Lacking an alternative, community radio stations illegally tap into unauthorized frequencies. The government once fined these “pirate” stations up to Q8 million until recent pressure from the non-governmental Guatemalan Community Communications Council obliged them to modify the law.

Yet the Guatemalan government still refuses to legalize community radio stations, favoring powerful interest groups that represent commercial broadcasters. The Guatemalan Chamber of Radio Broadcasting, an autonomous group of powerful commercial radio broadcasters, has tremendous sway in congress and effectively determines the fate of smaller stations.

In recent years, the monopoly over Guatemala’s communication media has been consolidated into fewer and fewer hands. Remigio Angel Gonzales, a Mexican businessman living in Miami, owns the country’s four main television stations and 25 commercial radio stations. Under the previous administration, Gonzales’ brother-in-law, Luis Rabbe, was appointed Minister of Communication and Transportation, ensuring Gonzales’ influence in Congress.

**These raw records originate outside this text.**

/-! ## Fetch (R187 to R190) -/

/-- The four words of a group, each checked as it comes (R190, R272); waits where memory does not answer. -/
def State.groupWords (i pa : Nat) : Nat → Nat → List FetchWord → State → State × Out (List FetchWord)
  | 0, _, ws, s => (s, .ok ws.reverse)
  | n + 1, k, ws, s =>
    let r := if isDevice pa then s.readPhys i (pa + 4 * k) 0 true
      else if k = 0 then s.cachedRead i (pa / 4) true else s.coreRead (i / 8) true (pa / 4 + k)
    match r with
    | (t, .ok v) => State.groupWords i pa n (k + 1) (.word v :: ws) t
    | (t, .err sub) => State.groupWords i pa n (k + 1) (.err (sub + 4) :: ws) t
    | (t, .wait) => (t, .wait)

/-- A group at a physical address is read, once the entries of the slot that overlap it have drained (R194). -/
def State.readGroup (s : State) (i ev pa : Nat) : State × Out (List FetchWord) :=
  match s.drainHold i ev fun l => l.any fun e => decide (e.group = pa / 16) with
  | (u, false) => (u, .wait)
  | (u, true) => State.groupWords i (pa / 16 * 16) 4 0 [] u

/-- A demand fetch of the group of the word at `va`: its faults are a fetch's (R188, R190, R211). It gives the words, and the issue cycles
that the slot waits for them (R185, R188). -/
def State.demandFetch (s : State) (i : Nat) (va : Word) : State × Out (Nat × List FetchWord) :=
  match s.translate i (s.who i) .fetch va with
  | (t, .trap f) => (t, .trap f)
  | (t, .wait) => (t, .wait)
  | (t, .ok (pa, attr)) =>
    match typeFault .fetch 4 pa attr va with
    | some f => (t, .trap f)
    | none =>
      let line := pa / 64
      let n := if !t.inL1 (i / 8) true line && t.inLockedL2 (i / 8) line then 3 else 1
      match t.readGroup i 5 pa with
      | (u, .ok ws) => (u, .ok (n, ws))
      | (u, .trap f) => (u, .trap f)
      | (u, .wait) => (u, .wait)

/-- The fetch buffer once the slot issues from group `g`: the group it left is discarded (R187). -/
def moveTo (g : Nat) (l : List FetchGroup) : List FetchGroup :=
  match l with
  | [] => []
  | x :: xs => if x.group = g then l else xs.filter fun y => decide (y.group = g)

/-- A group returns to the fetch buffer; where that is full it takes the place of the group the slot has left (R187). -/
def State.putGroup (s : State) (i g : Nat) (ws : List FetchWord) : State :=
  let x := s.slot i
  let old := x.fetch.filter fun y => decide (y.group ≠ g)
  s.setSlot i { x with fetch := (if old.length < 2 then old else old.drop 1) ++ [{ group := g, words := ws }] }

/-- The word at PC is good, or meets the data error of its fetch (R190, R211). -/
def FetchWord.toOut (pc : Word) : FetchWord → Out Unit
  | .word _ => .ok ()
  | .err sub => .trap ⟨0o17, sub, pc⟩

/-- The word at PC is in the fetch buffer, by a demand fetch where it was not, whose issue cycles are lost (R183, R187, R188). -/
def State.fetchPc (s : State) (i : Nat) : State × Out Unit :=
  let pc := s.img i iwPc
  let g := fetchGroup pc
  match (s.slot i).wordAt pc with
  | some w => (s.setSlot i { s.slot i with fetch := moveTo g (s.slot i).fetch }, w.toOut pc)
  | none =>
    let s0 := if (s.slot i).portAt = s.cyc + 1 then s.lose i 5 else s
    match s0.demandFetch i pc with
    | (t, .ok (n, ws)) =>
      let u := State.loseN i 5 n ((t.putGroup i g ws).usePort i)
      (u.setSlot i { u.slot i with fetch := moveTo g (u.slot i).fetch }, (ws.getD (pc.toNat % 16 / 4) (.err 0)).toOut pc)
    | (t, .trap f) => (t, .trap f)
    | (t, .wait) => (t.hold i 5, .wait)
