/-! ## Images, keys, credentials, locks, alarms -/

def State.setBootImage (s : State) (i st : Nat) : State := s.setBoot { s.boot with st := Tab.set 0 s.boot.st i st }

/-- RBK fuses blown up to ROLLIDX (R439). -/
def State.blowRbk (s : State) (n : Nat) : State :=
  let ones (k : Nat) : Nat := 2 ^ k - 1
  let s1 := s.rset (Reg.RK_FUSE 17) (s.rget (Reg.RK_FUSE 17) ||| BitVec.ofNat 36 (ones (Nat.min n 32)))
  let s2 := s1.rset (Reg.RK_FUSE 18) (s1.rget (Reg.RK_FUSE 18) ||| BitVec.ofNat 36 (ones (n - 32)))
  s2.fset Reg.RK_PSTAT_RBK (Nat.min s2.rbk 63)

/-- 0500h: a maker's write acts by the STATE it carries (R524). -/
def State.writeBase (s : State) (i : Nat) (v : Word) : State × DxOut :=
  let st := Tab.get 0 s.boot.st i
  let run := s.fget Reg.RK_PSTAT_IMG
  let roll := (Config.imageHeader (Tab.get [] s.boot.flash i)).rollidx
  match bits v 0 3 with
  | 0 =>
    if run = i ∨ s.boot.active = i then s.refuse stsConflict
    else
      let t := s.setBootImage i 0
      (t.setBoot { t.boot with flash := Tab.set [] t.boot.flash i [] }, .done)
  | 2 =>
    if s.boot.hand.isSome then s.refuse stsBusy
    else if run = i ∨ (st ≠ 1 ∧ st ≠ 3) ∨ roll < s.fget Reg.RK_PSTAT_RBK ∨ (st ≠ 3 ∧ Tab.get 0 s.boot.st run ≠ 3) then
      s.refuse stsConflict
    else
      let t := if st = 1 then (s.setBootImage i 2).setBoot { (s.setBootImage i 2).boot with tries := 1 } else s
      (t.setBoot { t.boot with active := i, hand := some i }, .done)
  | 3 =>
    if run = i ∧ st = 2 then ((s.setBootImage i 3).blowRbk roll, .done) else s.refuse stsConflict
  | _ => s.refuse stsBadArg

/-- The octets of a key enrolment (model's choice): ALG, identifier, USE, START, EXPIRY, value. -/
def parseKey (os : List (BitVec 8)) : Option Key :=
  let n (i k : Nat) : Nat := octetsNat ((os.drop i).take k)
  let t (i : Nat) : Nat := time72Ns (BitVec.ofNat 36 (n i 9 / 2 ^ 36)) (BitVec.ofNat 36 (n i 9))
  if os.length ≠ 56 then none
  else some { alg := n 0 1, ident := BitVec.ofNat 32 (n 1 4), use := BitVec.ofNat 3 (n 5 1), start := t 6, expiry := t 15,
              value := BitVec.ofNat 256 (n 24 32) }

/-- A key is enrolled (R435): the successor, or the current key when the group has none. -/
def State.enrol (s : State) (id : Nat) (k : Key) : State :=
  let g := (s.keyGroup id).at s.nowNs
  match g.cur with
  | some c =>
    if c.alive s.nowNs then s.setKeyGroup id { cur := some c, succ := some k }
    else (s.setKeyGroup id { cur := some k, succ := g.succ }).keysHeld
  | none => (s.setKeyGroup id { cur := some k, succ := g.succ }).keysHeld

/-- The octets of a credential (model's choice): ROLE, partitions, secret; no octets remove it. -/
def parseCred (os : List (BitVec 8)) : Option (Option Cred) :=
  let n (i k : Nat) : Nat := octetsNat ((os.drop i).take k)
  if os = [] then some none
  else if os.length ≠ 35 then none
  else some (some { role := n 0 1, parts := BitVec.ofNat 16 (n 1 2), secret := BitVec.ofNat 256 (n 3 32), fails := [], locked := false })

def State.cred (s : State) (n : Nat) : Option Cred := Tab.get none s.dict.creds n
def State.setCred (s : State) (n : Nat) (c : Option Cred) : State :=
  s.setDict { s.dict with creds := Tab.set none s.dict.creds n c }

/-- Whether ROLE may write credential `n` with these octets (R452). -/
def State.mayCred (s : State) (role n : Nat) (os : List (BitVec 8)) : Bool :=
  let own (r : Nat) : Bool := if role = 3 then decide (r = 3) else decide (r ≠ 3)
  (match s.cred n with
   | some c => own c.role
   | none => true) &&
  (match parseCred os with
   | some (some c) => own c.role
   | _ => true)

/-- The lock of partition `q` is committed or released (R459). -/
def State.setLock (s : State) (q : Nat) (on : Bool) : State :=
  let v := setBits (s.rget Reg.DX_LOCK) q 1 (b2n on)
  let t := s.rset Reg.DX_LOCK v
  if s.locked q = on then t else t.raise 115

/-- The alarm that an operator acknowledges (R461). -/
def Alarm.ack (a : Alarm) : Alarm := { a with state := setBits a.state 0 2 2 }

def Alarm.none : Alarm := { src := Option.none, state := 0 }

def State.setAlarm (s : State) (k : Nat) (f : Alarm → Alarm) : State :=
  s.setDict { s.dict with alarms := Tab.set Alarm.none s.dict.alarms k (f (Tab.get Alarm.none s.dict.alarms k)) }

/-- 0800h: words of a channel's calibration, stored and put into MC_DLY registers (R522, R452). -/
def State.writeCal (s : State) (p c o : Nat) : List Word → State × DxOut
  | [] => (s, .kept)
  | v :: vs =>
    match s.serviceStore p (Reg.MC_DLY c 0 0 + o) v with
    | (t, .made _ _ _) => State.writeCal t p c (o + 1) vs
    | r => r

/-- Whether a WRITE needs the secure core (R453, R470, R471). -/
def needsRook (a : Option PWord) (e : DxEntry) (d : EntryDesc) : Bool :=
  decide (d.pers = persStored) || (match e, a with
    | .cred _, _ | .key _, _ | .base _, _ | .image _, _ => true
    | .domain _, some r => shReg r || regKept r
    | _, _ => false)

/-- A WRITE of a fixed entry or an application entry that is no setting: steps 6 and 8 of R470. -/
def State.writeFixed (s : State) (p index sub offset : Nat) (e : DxEntry) (d : EntryDesc) (ws : List Word) (os : List (BitVec 8)) :
    State × DxOut :=
  let w := ws.headD 0
  match e with
  | .time =>
    if s.tbState ≠ 0 then s.refuse stsConflict
    else (((s.rset Reg.AN_SET_HI w).deviceStore (dxReq p) (addrWord Reg.AN_SET_LO) (4 * Reg.AN_SET_LO) (ws.getD 1 0)), .done)
  | .cred n =>
    match parseCred os with
    | some c => (s.setCred n c, .kept)
    | none => s.refuse dxType
  | .lock q => ((s.setLock q (bitAt w 0)).storeValue (entryKey 0 0x200 q) [w], .kept)
  | .partNew => s.newPartition w
  | .partPairs q => s.setPairs q w
  | .partDelete q => s.dropPartition q w
  | .key id =>
    match parseKey os with
    | some k => if k.alg = 0 ∨ 7 < k.alg then s.refuse dxRange else (s.enrol id k, .kept)
    | none => s.refuse dxType
  | .base i => s.writeBase i w
  | .image n =>
    let old := Tab.get [] s.boot.flash (2 + n)
    let new := old.take offset ++ List.replicate (offset - old.length) 0xFF ++ os ++ old.drop (offset + os.length)
    (s.setBoot { s.boot with flash := Tab.set [] s.boot.flash (2 + n) new }, .done)
  | .alarm a => (s.setAlarm (256 * p + a) Alarm.ack, .done)
  | .alarmSrc a =>
    (s.setAlarm (256 * p + a) fun x => { x with src := if w.toNat < 1024 then some w.toNat else Option.none }, .done)
  | .cal c => if 24 < offset + ws.length then s.refuse stsBadArg else s.writeCal p c offset ws
  | .lmap c => (s.storeValue (entryKey 0 0x801 c) [w], .kept)
  | .mode k => (s.storeValue (entryKey 0 0x802 k) [w], .kept)
  | .domain b =>
    match s.domainAt p b offset with
    | some (a, _) => s.serviceStore p a w
    | none => s.refuse dxNoEntry
  | .app =>
    let k := appKey p index sub d.pers
    let new :=
      if d.ty = tyOctets ∨ d.ty = tyString then
        let old := d.orDefault (Tab.get [] s.dict.apps k)
        old.take offset ++ List.replicate (offset - old.length) 0 ++ ws ++ old.drop (offset + ws.length)
      else ws
    if d.len < new.length ∧ (d.ty = tyOctets ∨ d.ty = tyString) then s.refuse dxType
    else if d.eff = 2 then (s.storeValue k new, .kept)
    else if d.pers = persStored then ((s.setApp k new).storeValue k new, .kept)
    else (s.setApp k new, .done)
  | _ => (s, .done)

Powerful businessmen are not alone in benefiting from the communications monopoly. The government, in return for favoring large commercial stations, counts on the media to publicize state-run projects and portray the administration in a positive light. Thus neither the government nor large commercial stations are motivated to promote community radio, which ostensibly robs mainstream stations of listeners. Furthermore, by educating poor indigenous Guatemalans about their rights and encouraging citizen participation, community radio broadcasters challenge business interests and the status quo, which may also explain why some of Guatemala’s most powerful citizens oppose them.

Community Media Proposal

Today, member stations of the community radio association Mujb ab’l yol are still operating on unauthorized frequencies and have yet to recognized by the government. However, the association’s four staff members and 23 young volunteers are working hard to expand its influence. They are lobbying the Guatemalan Congress to pass a bill that would set aside 25 percent of all radio frequencies for community radio. The bill has been supported by all 240 community radio stations nationwide. Recinos, who is currently the director of Mujb ab’l yol, believes that these stations are one of the fundamental rights of Guatemalan citizens: “Each municipality should have a form of communication that is interested in serving the community. We’re not excluding ladinos. The law is global, not discriminatory.”